Espelho Meu Andreia Brites 2 Janeiro 2024

Esta história 
David Machado
João Fazenda
Caminho

Narrada em diálogo entre um adulto e uma criança, esta é uma tentativa vã de sedução, o que, dependendo do posicionamento do leitor, pode ser bastante divertido.

Com o sentido crítico e a acutilância que marca a sua identidade literária, David Machado replica com simplicidade e sentido de humor uma situação de que muitos pais e professores se queixam. As crianças não gostam de histórias de qualidade e preferem-nas pejadas de elementos disparatados e sem interesse.

Ora, nesta conversa, o adulto elenca todos os argumentos que considera válidos para justificar a escolha de uma história perante as interrupções constantes da criança que, com igual persistência, apresenta argumentos para a sua rejeição.
Confrontam-se assim dois tipos de critérios que nunca se tocam e que definem muito mais do que o explicitado no texto.

Por um lado, temos uma história que se considera transformadora, intemporal, bela, harmoniosa e cheia de valores que ajudará a moldar a criança e contribuirá para o seu desenvolvimento intelectual, moral e estético. Por outro, temos contextos de terror, violência, ação, absurdo e muita fantasia.

A ilustração de João Fazenda distingue igualmente os dois universos. A contenção de cor, cingida ao contorno de elementos, todos eles naturais, e o destaque de palavras-chave que categorizam a qualidade indefectível da história proposta pelo adulto, definem e balizam o universo a que reportam. Inversamente, as páginas completamente preenchidas de personagens dinâmicas, movimento e ações inusitadas, com cores fortes e fundos completamente preenchidos representam a rigor o entusiasmo e a expectativa criada pelas histórias eleitas pelo jovem leitor.

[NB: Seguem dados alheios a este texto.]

-- ==== Sys2Proof/Machine/State.lean ====
section
/-! DEFINITION. The machine's state, its reset value, and the ways a step can stop (10_state.md, 60_exceptions.md). -/

namespace Sys2Proof.Machine

/-- The four fault causes of the machine (60_exceptions.md R141): the causes a FAULTED status records. -/
inductive Cause where
  /-- The opcode byte is not one of the nine supported values (R82). -/
  | unsupportedOperation
  /-- A supported opcode's operand bytes would lie above address 255 (R83). -/
  | operandFetchOutOfRange
  /-- An operand byte used as a register index is above 7 (R85). -/
  | registerIndexOutOfRange
  /-- The next pc would be above 255 (R89, R134). -/
  | pcOutOfRange
  deriving DecidableEq, Repr

/-- The lifecycle status (10_state.md R30). -/
inductive Status where
  /-- The only status with a step. -/
  | running
  /-- Terminal: entered only by HLT. -/
  | halted
  /-- Terminal: entered only by a step that raises a fault; the cause and its information value (R141). -/
  | faulted (cause : Cause) (info : Nat)
  deriving DecidableEq, Repr

/-- The three comparison flags `FL.E`, `FL.L`, `FL.G`: booleans with no bit layout (10_state.md R27, R29). -/
structure Flags where
  /-- `FL.E`, equal. -/
  e : Bool
  /-- `FL.L`, less-than. -/
  l : Bool
  /-- `FL.G`, greater-than. -/
  g : Bool
  deriving DecidableEq, Repr

/-- The Instruction Store as (address, byte) pairs in the canonical form `Memory.wf`; an unlisted cell holds 0, as
the store is zero-filled (10_state.md R32, R36). -/
abbrev Memory := List Host.Cell

/-- The whole architectural state (10_state.md, opening record) of a machine whose registers have `XLEN` bits: `XLEN` is
a named argument with default 8 (00_scope.md R5), so that `State` alone is the state of this hardware. -/
structure State (xlen : Xlen := Config.xlen) where
  /-- General registers R0 to R7 (R20, R21). -/
  x : Vector (Word xlen) 8
  /-- Program counter: address of the next opcode byte (R24). -/
  pc : Pc
  /-- Comparison flags (R27). -/
  fl : Flags
  /-- Lifecycle status (R30). -/
  status : Status
  /-- Instruction Store (R32). -/
  imem : Memory
  /-- Output trace, oldest value first (R33). -/
  out : List (Word xlen)
  deriving DecidableEq, Repr

/-- Why a step gives no next state. The machine's own faults are NOT here: raising one is a next state whose status
is FAULTED (R140). These two are the stuck states of R90, safe: no step exists, so nothing can be proved of one. -/
inductive Fault where
  /-- Raised by `fetch` on a HALTED machine: "no further cycles execute" (40_cycle.md R90, 42_halt.md R110). Safe. -/
  | noStepWhenHalted
  /-- Raised by `fetch` on a FAULTED machine (40_cycle.md R90, 60_exceptions.md R149). Safe. -/
  | noStepWhenFaulted
  deriving DecidableEq, Repr

/-- What the model turns away. -/
inductive Refusal where
  /-- Raised only by an arm of `exec` that has no meaning yet; there is none. Safe. -/
  | notModelled (mnemonic : String)
  /-- Raised by `boot` and `hostReset` on an image of more than 256 bytes (70_reset_and_hazards.md R173). Safe. -/
  | imageTooLong (length : Nat)
  deriving DecidableEq, Repr

/-- The three outcomes of a step of this machine. -/
abbrev Result (xlen : Xlen := Config.xlen) := Host.Outcome (State xlen) Fault Refusal

/-- The state after construction with nothing loaded (10_state.md R36, 70_reset_and_hazards.md R170). -/
def State.construct (xlen : Xlen := Config.xlen) : State xlen where
  x := Vector.replicate 8 0
  pc := 0
  fl := ⟨false, false, false⟩
  status := .running
  imem := []
  out := []

/-- The state of this hardware after reset with nothing loaded (R36, R170). -/
def State.reset : State :=
  State.construct

end Sys2Proof.Machine
end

Recuperemos o conflito entre adulto e criança. Caberá a cada leitor avaliar a sua posição e que mensagem é então a deste álbum ilustrado. Que significado tem o final para o sentido da narrativa? Estarão os adultos mediadores de um ou do outro lado? Haverá mesmo dois lados nesta barricada? Ou, muito menos a preto e branco, esta situação tão frequente mostra-nos a todos a relevância da atenção que devemos aos leitores, às suas preferências e até ao que consideramos bom. Em última análise, este é um livro que descreve duas formas de falarmos sobre livros. Estas pistas são preciosas para disseminar diálogos e promover posicionamentos e análises críticas.

Tudo isto com a simplicidade e a segurança desta dupla de autores.